**PROVIDED DATA**

/-- PKADDR lies on a secure page and the function is not secure: a refused access (R399). -/
def pktagViolates (s : State) (p : Nat) : Bool :=
  let a := (partOf s p).pkaddr
  match leafOf s p a with
  | some l => canonical a && leafSecure s l a && !(partOf s p).world
  | none => false

/-- PKTAG (R346). -/
def execPktag (part : Nat) (s : State) : Host.Outcome State Fault Refusal :=
  .next (
    let v := pktagWord s part
    if !functionOf s part then s else regReads (if pktagViolates s part then touchRefused s part (partOf s part).pkaddr else s) v)

/-- TOUCH_STATUS_READ (R346): the read clears the bit. -/
def execTouchStatusRead (part : Nat) (s : State) : Host.Outcome State Fault Refusal :=
  .next (if !functionOf s part then s
    else regReads (onPart s part (fun q => { q with status := false })) (if (partOf s part).status then 1 else 0))

/-- A use of a register of the window that has no row of its own. -/
def windowUse (s : State) (p : Nat) (r : WindowReg) : State :=
  if !functionOf s p then s else
  match r with
  | .mkaddr v => onPart s p (fun q => { q with mkaddr := v })
  | .pkaddr v => onPart s p (fun q => { q with pkaddr := v })
  | .readMkaddr => regReads s (partOf s p).mkaddr
  | .readPkaddr => regReads s (partOf s p).pkaddr
  | .mask n => onPart s p (fun q => if q.msixMask.contains n then q else { q with msixMask := q.msixMask ++ [n] })
  | .reserved _ none => regReads s 0
  | .reserved _ (some _) => s

/-- MSI_X_UNMASK (R347): one message for a pending vector. -/
def execMsiXUnmask (part vec : Nat) (s : State) : Host.Outcome State Fault Refusal :=
  .next (
    let pend := (partOf s part).msixMask.contains vec && (partOf s part).msixPend.contains vec
    let s' := onPart s part (fun q => { q with msixMask := q.msixMask.filter (fun v => v ≠ vec), msixPend := q.msixPend.filter (fun v => v ≠ vec) })
    if !functionOf s part then s else if pend then { s' with msix := s'.msix ++ [(part, vec)] } else s')

/-! ## MG_TLBINV (R103, R198) -/

/-- A virtual address lies in `n` pages from a base. -/
def inRange (base : Word) (n : Nat) (va : Word) : Bool := pageOf base ≤ pageOf va && pageOf va < pageOf base + n

/-- An access that has issued may use a translation of the range: its address lies there, or in the private window. One
that waits on a cell has used it too. -/
def usesRange (base : Word) (n p : Nat) (a : Access) : Bool :=
  a.part = p && (a.addr.toNat / 2 ^ 56 = 0x80 || inRange base n a.addr)

/-- A slot that issues again with what a walk found (R104) uses a translation of the range; and any store of a carriage may,
which keeps the place alone. -/
def slotUses (base : Word) (n : Nat) (t : Slot) : Bool :=
  t.car.any (fun c => c.stores ≠ [] || c.cells ≠ []) || (match t.wait with
    | .walked _ r => inRange base n (BitVec.ofNat 64 (r.page * 4096))
    | _ => false)

/-- Accesses of a partition that used a translation of the range and have not been performed: those in flight, those parked
on a walk that has ended, the stores of coupled iterations, and the stores of carriages. -/
def rangeInUse (s : State) (base : Word) (n p : Nat) : Bool :=
  s.accs.any (usesRange base n p) || s.cores.any (fun k =>
    (wavesOf k.2).any (fun w => w.2.part = p && [w.2.slot0, w.2.slot1].any (slotUses base n))
    || (match k.2.region with
      | some r => (r.iters.flatMap (fun it => it.effects) ++ r.tail.map (fun e => e.2)).any (fun e => match e with
        | .store a => usesRange base n p a
        | .srel .. | .fence _ => false)
      | none => false))

/-- Cached translations of a range leave every cache (R103). -/
def dropRange (s : State) (p : Nat) (base : Word) (n : Nat) : State :=
  { s with tlb := s.tlb.filter (fun t => !(t.part = p && pageOf base < t.page + 1 && t.page < pageOf base + n)) }

/-- An invalidation that no access keeps from it completes (R103, R198): its range is dropped from every cache, and the Sinter
entries of it, markers among them (R385, R404). -/
def completeInv (s : State) (p : Nat) (q : Word × Nat) : State :=
  if rangeInUse s q.1 q.2 p then s
  else
    let s := dropEntries (dropRange s p q.1 q.2) p (fun e => e.pages.any (inRange q.1 q.2))
    onPart s p (fun r => { r with tlbinv := r.tlbinv.filter (fun x => x ≠ q) })

/-- The invalidations of a partition that can complete do. -/
def settleInv (s : State) (p : Nat) : State := ((partOf s p).tlbinv).foldl (fun s q => completeInv s p q) s

/-- MG_TLBINV (R103, R357): a write drops the cached translations of the range that MG_TLBVA names then, and the Sinter entries
that hold code of it; it completes with the last access that used one, and a read returns 1 until every write has. -/
def execMgTlbinv (part : Nat) (access : RegAccess) (s : State) : Host.Outcome State Fault Refusal :=
  .next (
    match access with
    | .write v =>
      let base := (partOf s part).tlbva
      let n := v.toNat
      let s := dropEntries (dropRange s part base n) part (fun e => e.marker.isNone && e.pages.any (inRange base n))
      settleInv (onPart s part (fun q => { q with tlbinv := q.tlbinv ++ [(base, n)] })) part
    | .read =>
      let s := settleInv s part
      regReads s (if (partOf s part).tlbinv = [] then 0 else 1))

/-! ## The snapshot stream (R132, R352) -/

/-- A 4 KiB frame as it was at the cut: the copy, or the frame in place (R132): its bytes, tags and poisoned words. -/
def cutFrame (s : State) (p f : Nat) : List Byte × SMap (BitVec 2) × List Nat :=
  match (partOf s p).snapPages.find? (fun q => q.base = f) with
  | some q => (memRead q.bytes f 4096, q.tags, q.poison)
  | none => (memRead s.dmem f 4096, s.tags, s.poison)

/-- Four tags in a byte, the first cell lowest (R352). -/
def tagByte (t : SMap (BitVec 2)) (c : Nat) : Byte :=
  BitVec.ofNat 8 ((List.range 4).foldl (fun a i => a + (smGet 0 t (c + i)).toNat * 4 ^ i) 0)

/-- The pages of a snapshot with what it sends of each (R352): the sixteen entries of a 64 KiB page are one page (R102). -/
def wholePages (ls : List (Nat × Leaf)) : List (Nat × Leaf) :=
  ls.filterMap (fun q =>
    if !pteBit q.2.val 11 then some q
    else if q.1 % 65536 = 0 then some (q.1, { q.2 with bytes := 65536 })
    else if ls.any (fun b => b.1 = q.1 / 65536 * 65536 && pteBit b.2.val 11) then none else some q)

/-- Bytes that the format fixes in some bits, the others free. -/
def freeBytes (free : Nat → Byte) (bits mask : Nat) (n : Nat) : List Byte :=
  (((leBytes n bits).zip (leBytes n mask)).zipIdx).map (fun p => (p.1.1 &&& p.1.2) ||| (free p.2 &&& ~~~p.1.2))

/-- The 64-byte header of a snapshot (R352): 4 bytes each of the magic, SEQ, the partition and the page count, in the order of
the rule; the rest is free (DESIGN CHOICE, log entry 8). -/
def snapHeader (seq : W32) (p pages : Nat) : List Byte :=
  leBytes 4 0x534E4150 ++ leBytes 4 seq.toNat ++ leBytes 4 p ++ leBytes 4 pages
    ++ (List.range 48).map (fun i => Config.snapHeader seq p pages (16 + i))

/-- The 16-byte descriptor of a page (R352): virtual address [56:12] in place with CELL at bit 0, then the page size in bytes; the
rest is free (DESIGN CHOICE, log entry 8). -/
def snapDescriptor (va bytes : Nat) (cell : Bool) : List Byte :=
  freeBytes (Config.snapDescriptor (BitVec.ofNat 64 va) bytes cell)
    (va % 2 ^ 57 / 4096 * 4096 + (if cell then 1 else 0) + bytes * 2 ^ 64) (2 ^ 57 - 2 ^ 12 + 1 + (2 ^ 64 - 1) * 2 ^ 64) 16

/-- What a page sends (R352): descriptor, contents, and the tags of a cell page. -/
def snapPage (s : State) (p : Nat) (q : Nat × Leaf) : List Byte :=
  let f := pteFrame q.2.val
  let cell := pteBit q.2.val 59
  let frames := (List.range (q.2.bytes / 4096)).map (fun i => cutFrame s p (f + 4096 * i))
  snapDescriptor q.1 q.2.bytes cell ++ frames.flatMap (fun r => r.1)
    ++ (if cell then frames.zipIdx.flatMap (fun r => (List.range 128).map (fun i => tagByte r.1.2.1 ((f + 4096 * r.2) / 8 + 4 * i)))
        else [])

**WHAT IS NEEDED**
If a line in the listing holds the word "address", list that line.

**COMPLETED EXERCISE**
/-- A virtual address lies in `n` pages from a base. -/
/-- An access that has issued may use a translation of the range: its address lies there, or in the private window. One
/-- The 16-byte descriptor of a page (R352): virtual address [56:12] in place with CELL at bit 0, then the page size in bytes; the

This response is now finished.